In this chapter, we presented a spatial coupled mode theory based model of 2-D bent-straight waveguide couplers. In this frequency domain approach, coupled mode equations are rigorously derived by a variational principle. Availability of 2-D analytical bent waveguide modes facilitates the implementation of the model consistent with standard physical notions. By solving the coupled mode equations numerically, and projecting the resulting coupled mode field on the modes of the straight waveguide, we obtained the scattering matrices of the couplers. In symmetrical coupler settings, the scattering matrices satisfy the reciprocity property, that permits to assess the validity of the simulation results.

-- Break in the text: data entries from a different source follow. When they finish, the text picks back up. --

/-! ## Event controller -/

/-- The device with the event controller on, at 1 µs. -/
def evts (e : Evc) (p : List Nat) : State :=
  let s := (dev.wr R.EVC_CTL_EN 1).setTime (BitVec.ofNat 80 (1000000 * 2 ^ 16))
  let s : State := { s with pba := p }
  { s with evc := { e with active := s.standing } }
theorem witness_EventsAndFaultRecords :
    let c := evts { vec := [(8191, { st := .collecting, cnt := 1, since := 0 }), (8255, { st := .fired })] } []
    let c := c.wr R.EVC_CVCFG_RPT 1 63
    let u := evts {} [8191]
    let h : HeldRep := ⟨0x1000, 2, 255⟩
    let f : State := { dev with evc := { held := [(65535, h)] } }
    let o : State := { dev.setTime (BitVec.ofNat 80 (1000000 * 2 ^ 16)) with evc := { recs := [(255, { valid := true, isOpen := true })] } }
    let r : FRec := { valid := true, isOpen := true, domain := h.domain, cause := h.cause }
    let j : State := { dev with evc := { held := [(65535, h)], recs := [(255, r)] } }
    (j.rd R.EVC_FCFG_FEN = 1 ∧ j.evc.held = [(65535, h)] ∧ (∀ u ∈ j.openRecs, j.ns.toNat < (smGet j.evc.recs {} u).first.toNat + j.mergeWin) ∧
        j.evc.recs.find? (fun e => e.2.isOpen && e.2.domain == h.domain && e.2.cause == h.cause) = some (255, r)) ∧
      (dev.gate 0 R.EVC_CTL_EN.off true).1 = true ∧ dev.mgr = 0 ∧ bits 0xC0001FFF 31 30 ≠ 2 ∧ dev.rd R.EVC_ROUTE_TYPE 1279 ≠ 2 ∧
      bits 0x80000000 31 30 = 2 ∧ c.rd R.EVC_CTL_EN = 1 ∧ c.evc.active = c.standing ∧ vecNum (.fn 127 63) = 8191 ∧
      (c.getVec 8191).st = .collecting ∧ (c.getVec 8191).since + c.ctime 8191 ≤ c.ns.toNat ∧ vecNum (.core 63) = 8255 ∧
      (c.getVec 8255).st = .fired ∧ c.rpt 8255 ≠ 0 ∧ (c.getVec 8255).since + c.rpt 8255 ≤ c.ns.toNat ∧ u.rd R.EVC_CTL_EN = 1 ∧
      u.evc.active = u.standing ∧ u.pba = [127 * 64 + 63] ∧ (u.getFunc 127).d3hot = false ∧ f.rd R.EVC_FCFG_FEN = 1 ∧
      f.evc.held = [(65535, h)] ∧ f.openRecs = [] ∧ (f.rd R.EVC_FHEAD_HEAD + 1) % 256 ≠ f.rd R.EVC_FTAIL_TAIL ∧
      (smGet o.evc.recs {} 255).isOpen = true ∧ (smGet o.evc.recs {} 255).first.toNat + o.mergeWin ≤ o.ns.toNat ∧
      (smGet dev.evc.recs {} 255).isOpen = false ∧ (dev.gate 0 (0x32000 + 255 * 32) false).1 = true := by decide +kernel

/-- A fault record keeps the pending bit of a vector while nothing is delivered. -/
theorem witness_EventsAndFaultRecords_held :
    let s := ((((dev.wr R.EVC_FSTAT_NEWREC 1).wr R.EVC_GEN_EN (2 ^ 22) 39).wr R.EVC_ROUTE_TYPE 1 1270).wr R.EVC_ROUTE_INST 127 1270).wr
      R.EVC_ROUTE_VEC 63 1270
    let s : State := { s with pba := [8191] }
    s.rd R.EVC_CTL_EN = 0 ∧ s.evc.vec = [] ∧ s.pba = [127 * 64 + 63] ∧ ∃ u ∈ s.standing, u % 16384 = 127 * 64 + 63 := by decide +kernel

/-! ## Commands -/

/-- A command of context 127, whose parameters from word 3 on are `ws`. -/
def cmdOf (op : Nat) (ws : List Word) : Cmd := { ctx := 127, idx := 65535, words := [w32 op, 0, 127] ++ ws, wait := .toAct }
/-- Core 3 has taken command `c`. -/
def given (s : State) (c : Cmd) : State := { s with cmds := { s.cmds with cmd := [(3, c)] } }
def givenB (s : State) (op : Nat) (c : Cmd) : Bool :=
  decide (s.phase = .running) && decide (s.getCmd 3 = some c) && decide (c.op = op ∧ c.wait = .toAct ∧ c.ctx < 128) && smSorted s.cmds.cmd
theorem given_of {s : State} {op : Nat} {c : Cmd} (h : givenB s op c = true) : s.commanded 3 op c := by
  unfold givenB at h
  unfold State.commanded
  simpa [and_assoc] using h
/-- Context 127, whose queue has the words `ws` staged in slot 15. -/
def staged (ws : List Word) : State :=
  let s : State := { (dev.wr R.CMD_STAT_FWRDY 1).setWq 127 { jobs := [⟨65535, 1, 15, .ready, 0⟩] } with cmds := { order := [127] } }
  (ws.foldl (fun (n : Nat × State) w => (n.1 + 4, n.2.putRaw n.1 w)) (slotSa 127 15, s)).2
def takenB (s : State) : Bool :=
  decide (s.phase = .running ∧ s.rd R.CMD_STAT_FWRDY = 1 ∧ s.rd R.CMD_CTL_HOLD = 0 ∧ s.getCmd 3 = none ∧
    s.rd R.HLT_CSLOT_STATE 3 = 0 ∧ s.nextCtx = some 127 ∧
    (s.getWq 127).jobs.find? (fun j => j.st == .ready) = some ⟨65535, 1, 15, .ready, 0⟩)
/-- The command that core 3 takes. -/
def taken (s : State) : Cmd := { ctx := 127, idx := 65535, words := (List.range 16).map (fun w => s.rawWord (slotSa 127 15 + 4 * w)), wait := .toAct }
/-- No opcode; a bit that no field uses; W3 out of range; a manager's command; another instance; a cairn of another instance; and a command
that passes. -/
theorem witness_CommandsTakenAndAnswered_take :
    let u := staged [0xFFFF]
    let r := staged [0x0103, 0, 127, 1]
    let o := staged [0x0101, 0, 127, 1]
    let d := staged [0x0205, 0, 127, 1]
    let f := staged [0x0103, 0, 126]
    let w := staged [0x0501, 0, 127, 9]
    let g := staged [0x0103, 0, 127]
    let all : List Word := [0xFFFFFFFF, 0xFFFFFFFF, 0xFFFFFFFF]
    takenB u = true ∧ opRow (taken u) = none ∧ takenB r = true ∧ opRow (taken r) = some (true, []) ∧ cmdReserved (taken r) [] = some 3 ∧
      r.cmdRange (taken r) = none ∧ takenB o = true ∧ opRow (taken o) = some (true, all) ∧
      cmdReserved (taken o) all = none ∧ o.cmdRange (taken o) = some 3 ∧ takenB d = true ∧
      opRow (taken d) = some (false, [0x7F]) ∧ cmdReserved (taken d) [0x7F] = none ∧ d.cmdRange (taken d) = none ∧ 127 ≠ d.mgr ∧
      takenB f = true ∧ opRow (taken f) = some (true, []) ∧ cmdReserved (taken f) [] = none ∧ f.cmdRange (taken f) = none ∧
      (taken f).f 2 6 0 ≠ 127 ∧ takenB g = true ∧ opRow (taken g) = some (true, []) ∧ cmdReserved (taken g) [] = none ∧
      g.cmdRange (taken g) = none ∧ (taken g).f 2 6 0 = 127 ∧ (∀ n ∈ g.cmdNames 127 (taken g), n.2 = true) ∧
      (takenB w = true ∧ opRow (taken w) = some (true, [0xFFFF]) ∧ cmdReserved (taken w) [0xFFFF] = none ∧ w.cmdRange (taken w) = none ∧
        (taken w).f 2 6 0 = 127 ∧ ∃ n ∈ w.cmdNames 127 (taken w), n.2 = false) ∧
      dev.rd R.CMD_STAT_FWRDY = 0 := by decide +kernel
theorem witness_CommandsTakenAndAnswered_clean (ws : List Word) (a : Nat) (h : (staged ws).upset = [] ∧ (staged ws).poison = []) :
    (staged ws).clean a := clean_of _ _ h.1 h.2
/-- A command that waits for an instance, for an enumeration that has ended, and for one whose port has not reached L0. -/
theorem witness_CommandsTakenAndAnswered_waits :
    let q : Cmd := { cmdOf 0x0201 [5, 100] with wait := .quiesce 5 }
    let e : Cmd := { cmdOf 0x0301 [15, 100] with wait := .enum 15 }
    let j : EnumJob := { core := some 3, hub := 0, hport := 0, step := 1, status := false, adelay := 0, resetAt := 0, own := none, key := [],
                         addr := 0, gen := 0, scan := [], found := none }
    let w := given (dev.setPort 15 { enum := some j }) e
    (given dev q).getCmd 3 = some q ∧ q.ctx < 128 ∧ (given dev e).getCmd 3 = some e ∧ ((given dev e).getPort 15).enum = none ∧
      (w.getCmd 3 = some e ∧ (w.getPort 15).enum = some j ∧ j.core = some 3 ∧ j.step = 1) ∧ dev.getCmd 3 = none := by decide +kernel
/-- Every command that reports what stands, each with its largest operand. -/
theorem witness_CommandsTakenAndAnswered_tells :
    let l := [(0x0102, []), (0x0103, []), (0x0205, [127]), (0x0306, [126 * 16 + 15]), (0x0405, [15]), (0x0506, [1023]),
      (0x0507, [4095]), (0x0601, []), (0x0602, [15]), (0x0803, []), (0x0903, []), (0x0101, [0, 0, 65536]), (0x0104, [0, 0, 0]),
      (0x0A01, [0, 0, 65536]), (0x0A02, [0x20700000 - 4, 0x10])]
    (∀ e ∈ l, givenB (given dev (cmdOf e.1 e.2)) e.1 (cmdOf e.1 e.2) = true) ∧
      (attached {}).rd R.EWZ_ADDRTAB0_VALID 15 126 = 1 ∧ givenB (given (attached {}) (cmdOf 0x0306 [126 * 16 + 15])) 0x0306 (cmdOf 0x0306 [126 * 16 + 15]) = true ∧ dev.rd R.EWZ_ADDRTAB0_VALID 15 126 = 0 ∧
      (cmdOf 0x0A02 [0x20700000 - 4, 0x10]).haddr = 0x1020700000 - 4 ∧ dev.globalSa (0x1020700000 - 4) = some (0x1020700000 - 4) ∧
      dev.globalSa 0xFFFFFFFFFF = none := by
  decide +kernel
theorem witness_CommandsTakenAndAnswered_summary :
    let s1 : State := { dev with cmds := { dev.cmds with cmd := [(3, cmdOf 0x0101 [0, 0, 65536])], seq := smIns dev.cmds.seq 127 1 } }
    (0 : Nat) < 4 * (s1.sumReport 127 1).length ∧ 4 * (s1.sumReport 127 1).length ≤ 65536 := by decide +kernel
theorem witness_CommandsOnInstancesPortsAndLists_instances :
    let c (op : Nat) := cmdOf op [126, 0]
    let w := cmdOf 0x0201 [126, 1]
    let i (st op : Nat) : State := given (dev.wr R.VIM_ISTATE_STATE st 126) (c op)
    (i 3 0x0201).inst 126 = 3 ∧ givenB (i 3 0x0201) 0x0201 (c 0x0201) = true ∧ (i 4 0x0201).inst 126 = 4 ∧
      givenB (i 4 0x0201) 0x0201 (c 0x0201) = true ∧ (i 1 0x0201).inst 126 = 1 ∧ (c 0x0201).ctx ≠ 126 ∧ (c 0x0201).w 4 = 0 ∧
      givenB (i 1 0x0201) 0x0201 (c 0x0201) = true ∧ (w.w 4 ≠ 0 ∧ givenB (given (dev.wr R.VIM_ISTATE_STATE 2 126) w) 0x0201 w = true) ∧
      (i 2 0x0201).inst 126 = 2 ∧ givenB (i 2 0x0201) 0x0201 (c 0x0201) = true ∧ (i 3 0x0202).inst 126 = 3 ∧
      (∀ n ∈ (i 3 0x0202).wqOf 126, (i 3 0x0202).wqf R.WQ_FCTL_PMODE n ≠ 1) ∧ givenB (i 3 0x0202) 0x0202 (c 0x0202) = true ∧
      (i 3 0x0202).legacy 126 = false ∧
      (i 1 0x0202).inst 126 ≠ 3 ∧ givenB (i 1 0x0202) 0x0202 (c 0x0202) = true ∧ givenB (i 1 0x0203) 0x0203 (c 0x0203) = true ∧
      givenB (i 1 0x0204) 0x0204 (c 0x0204) = true ∧ givenB (i 3 0x0203) 0x0203 (c 0x0203) = true ∧
      givenB (i 3 0x0204) 0x0204 (c 0x0204) = true := by decide +kernel
/-- No transfer, pair, transaction or cancel is under way on root port p. -/
def idleB (s : State) (p : Nat) : Bool :=
  decide ((s.getPort p).xfers = [] ∧ (s.getPort p).pairs = [] ∧ (s.getPort p).cur = none ∧ (s.getPort p).cur0 = none ∧
    s.rd R.SCH_CANCEL_GO p = 0)
/-- The root port Disabled, Disconnected and in L0; a hub port of a hub of four, a hub that is not there. -/
theorem witness_CommandsOnInstancesPortsAndLists_enable :
    let e := cmdOf 0x0301 [15, 100]
    let d := cmdOf 0x0302 [15]
    let hub (op : Nat) := cmdOf op [4 * 2048 + 126 * 16 + 15, 100]
    let st (n op : Nat) (c : Cmd) : Bool := let s := given (dev.wr R.EWZ_LSTAT_STATE n 15) c
      restsB s 15 && idleB s 15 && decide (s.lstate 15 = n) && givenB s op c
    let h (op : Nat) := given ((attached { ident := [(126, [0, 0x40])] }).wr R.EWZ_ADDRTAB0_HUB 1 15 126) (hub op)
    e.f 3 10 4 = 0 ∧ e.f 3 3 0 = 15 ∧ st lDISABLED 0x0301 e = true ∧ st lDISC 0x0301 e = true ∧ st lL0 0x0301 e = true ∧
      lDISC ≠ lDISABLED ∧ lDISC ≠ lL0 ∧ (hub 0x0301).f 3 10 4 ≠ 0 ∧
      ((h 0x0301).hubPortOk (hub 0x0301) = true ∧ (h 0x0301).linkUp 15 = true ∧ restsB (h 0x0301) 15 = true ∧
        givenB (h 0x0301) 0x0301 (hub 0x0301) = true) ∧
      st lDISABLED 0x0302 d = true ∧ (given (dev.wr R.EWZ_LSTAT_STATE lDISC 15) d).attached 15 = false ∧ st lDISC 0x0302 d = true ∧
      ((attached {}).attached 15 = true ∧ idleB (attached {}) 15 = true ∧ givenB (given (attached {}) d) 0x0302 d = true) ∧
      ((h 0x0302).hubPortOk (hub 0x0302) = true ∧ (h 0x0302).below 15 126 4 = [] ∧ restsB (h 0x0302) 15 = true ∧
        (h 0x0302).linkUp 15 = true ∧ givenB (h 0x0302) 0x0302 (hub 0x0302) = true) ∧
      dev.hubPortOk (hub 0x0301) = false ∧ givenB (given dev (hub 0x0301)) 0x0301 (hub 0x0301) = true := by decide +kernel
/-- A device on a root port in L0 and not in L0, behind a hub that is there and behind one that is gone; one LOST and one not. -/
theorem witness_CommandsOnInstancesPortsAndLists_devices :
    let a := cmdOf 0x0303 [126 * 16 + 15, 100]
    let at_ (st par : Nat) := given (((attached {}).wr R.EWZ_LSTAT_STATE st 15).wr R.EWZ_ADDRTAB0_PARENT par 15 126) a
    let hub := (at_ lL0 5).wr R.EWZ_ADDRTAB0_VALID 1 15 5
    let l (n : Nat) := given ((attached {}).wr R.EWZ_ADDRTAB0_LOST n 15 126) (cmdOf 0x0304 [126 * 16 + 15])
    a.f 3 10 4 = 126 ∧ (at_ lL1 0).rd R.EWZ_ADDRTAB0_VALID 15 126 = 1 ∧ restsB (at_ lL1 0) 15 = true ∧ (at_ lL1 0).parent 15 126 = 0 ∧
      (at_ lL1 0).lstate 15 ≠ lL0 ∧ givenB (at_ lL1 0) 0x0303 a = true ∧
      ((at_ lL0 0).lstate 15 = lL0 ∧ idleB (at_ lL0 0) 15 = true ∧ restsB (at_ lL0 0) 15 = true ∧ givenB (at_ lL0 0) 0x0303 a = true) ∧
      (hub.parent 15 126 = 5 ∧ hub.present 15 5 = true ∧ hub.linkUp 15 = true ∧ restsB hub 15 = true) ∧
      ((at_ lL0 5).parent 15 126 ≠ 0 ∧ (at_ lL0 5).present 15 5 = false) ∧
      dev.rd R.EWZ_ADDRTAB0_VALID 15 126 = 0 ∧ (l 0).rd R.EWZ_ADDRTAB0_VALID 15 126 = 1 ∧
      restsB (l 0) 15 = true ∧ restsB (l 1) 15 = true ∧ (l 1).rd R.EWZ_ADDRTAB0_LOST 15 126 = 1 ∧
      (l 0).rd R.EWZ_ADDRTAB0_LOST 15 126 = 0 ∧ idleB (l 0) 15 = true ∧
      ((List.range 64).find? (fun n => !(l 0).lostValid 15 n)).getD (((l 0).getPort 15).lostAge.headD 0) < 64 ∧
      givenB (l 0) 0x0304 (cmdOf 0x0304 [126 * 16 + 15]) = true := by decide +kernel
theorem witness_CommandsOnInstancesPortsAndLists_pipes :
    let c := cmdOf 0x0305 [15 * 4096 + 2048 + 126 * 16 + 15]
    let s := given (attached {}) c
    dev.present 15 126 = false ∧ givenB (given dev c) 0x0305 c = true ∧ s.present 15 126 = true ∧ restsB s 15 = true ∧
      s.linkUp 15 = true ∧ givenB s 0x0305 c = true := by decide +kernel
/-- LIST_WRITE of the last twelve words; links of the last descriptor. -/
theorem witness_CommandsOnInstancesPortsAndLists_lists :
    let w := cmdOf 0x0401 [12 * 2 ^ 24 + 0x6FFFD0]
    let k (op n a : Nat) := cmdOf op [0x6FFFC0, w32 (n * 2 ^ 30 + a), 511 * 16 + 15]
    let e := (dev.wr R.SCH_ANCHOR_EMPTY 0 15 31).wr R.SCH_ANCHOR_HEAD (0x6FFFC0 / 64) 15 31
    w.f 3 22 2 * 4 + 4 * w.f 3 27 24 ≤ 0x700000 ∧ givenB (given dev w) 0x0401 w = true ∧
      (∀ n ∈ [1, 3], givenB (given dev (k 0x0402 n 0)) 0x0402 (k 0x0402 n 0) = true) ∧ (k 0x0402 3 0).f 4 31 30 = 3 ∧
      (given dev (k 0x0402 0 0x6FFF80)).linkOf (k 0x0402 0 0x6FFF80) = .after 0x6FFF80 ∧
      (given dev (k 0x0402 2 0)).linkOf (k 0x0402 2 0) = .frame 2044 ∧ givenB (given dev (k 0x0402 2 0)) 0x0402 (k 0x0402 2 0) = true ∧
      (k 0x0402 2 0).f 3 22 6 * 64 = 0x6FFFC0 ∧ (given dev (k 0x0403 1 0)).rd R.SCH_BULKHEAD_EMPTY 15 ≠ 0 ∧
      givenB (given dev (k 0x0403 1 0)) 0x0403 (k 0x0403 1 0) = true ∧ e.rd R.SCH_ANCHOR_EMPTY 15 31 = 0 ∧
      e.rd R.SCH_ANCHOR_HEAD 15 31 = (k 0x0403 3 0).f 3 22 6 ∧ givenB (given e (k 0x0403 3 0)) 0x0403 (k 0x0403 3 0) = true := by
  decide +kernel
/-- DESC_UNLINK behind a descriptor and behind a slot of the frame list, which link to the last descriptor, or to another. -/
theorem witness_CommandsOnInstancesPortsAndLists_unlink :
    let k (n a : Nat) := cmdOf 0x0403 [0x6FFFC0, w32 (n * 2 ^ 30 + a), 511 * 16 + 15]
    let s (b : Nat) (c : Cmd) : State := given (dev.putRaw (saList b) 0x006FFFC0) c
    (∀ e ∈ [(0x6FFF80, k 0 0x6FFF80), (2044, k 2 0)],
      ((s e.1 e.2).linkOf e.2 = .after e.1 ∨ (s e.1 e.2).linkOf e.2 = .frame e.1) ∧ e.1 % 4 = 0 ∧
      ((s e.1 e.2).rawWord (saList e.1)).getLsbD 31 = false ∧ bits ((s e.1 e.2).rawWord (saList e.1)) 22 6 = 0x6FFFC0 / 64 ∧
      bits ((given dev e.2).rawWord (saList e.1)) 22 6 ≠ 0x6FFFC0 / 64 ∧ givenB (s e.1 e.2) 0x0403 e.2 = true) := by decide +kernel
/-- DESC_CANCEL of a descriptor that is in service, is not active, and is active. -/
theorem witness_CommandsOnInstancesPortsAndLists_cancel :
    let c := cmdOf 0x0404 [64, 15]
    let t := txn .inn true (descOf 0x9FFE7000 256)
    let s := given (held t) c
    let a := given (desc dev 64 (descOf 0x9FFE7000 256)) c
    (∀ e ∈ s.cmds.cmd, e.2.wait ≠ .cancel 15) ∧ givenB s 0x0404 c = true ∧ (s.getPort 15).cur = some t ∧ t.desc = c.f 3 22 6 * 64 ∧
      t.kind = .inn ∧ (Desc.active ((given dev c).peekDesc 64) = false ∧ ((given dev c).getPort 15).cur = none ∧
        ((given dev c).getPort 15).cur0 = none ∧ ((given dev c).getPort 15).pairs = [] ∧ givenB (given dev c) 0x0404 c = true) ∧
      (Desc.active (a.peekDesc 64) = true ∧ Desc.cop (a.peekDesc 64) = false ∧ (a.getPort 15).cur = none ∧ givenB a 0x0404 c = true) := by
  decide +kernel
theorem witness_CommandsOnInstancesPortsAndLists_clean (a : Nat) (h : a % 64 = 0) : dev.descClean a := ⟨h, fun _ _ => clean_of _ _ rfl rfl⟩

Using the above coupled mode theory model, a detailed study of the effects of separation distance, the radius of the bent waveguide, and the wavelength on the scattering matrices has been carried out. For the couplers involving bent waveguides that support multiple whispering gallery modes, one can systematically investigate the significance of the individual modes. In combination with analytically computed bent mode propagation constants, the model allows to calculate rigorously the free parameters in the ``standard resonator model'' and to analyze the spectral response of the microresonators (Sections 1.4, 4.1). While the present study discusses only 2-D couplers, this theory can be extended in a straightforward way to the 3-D setting, as discussed in detail in Ref. [69].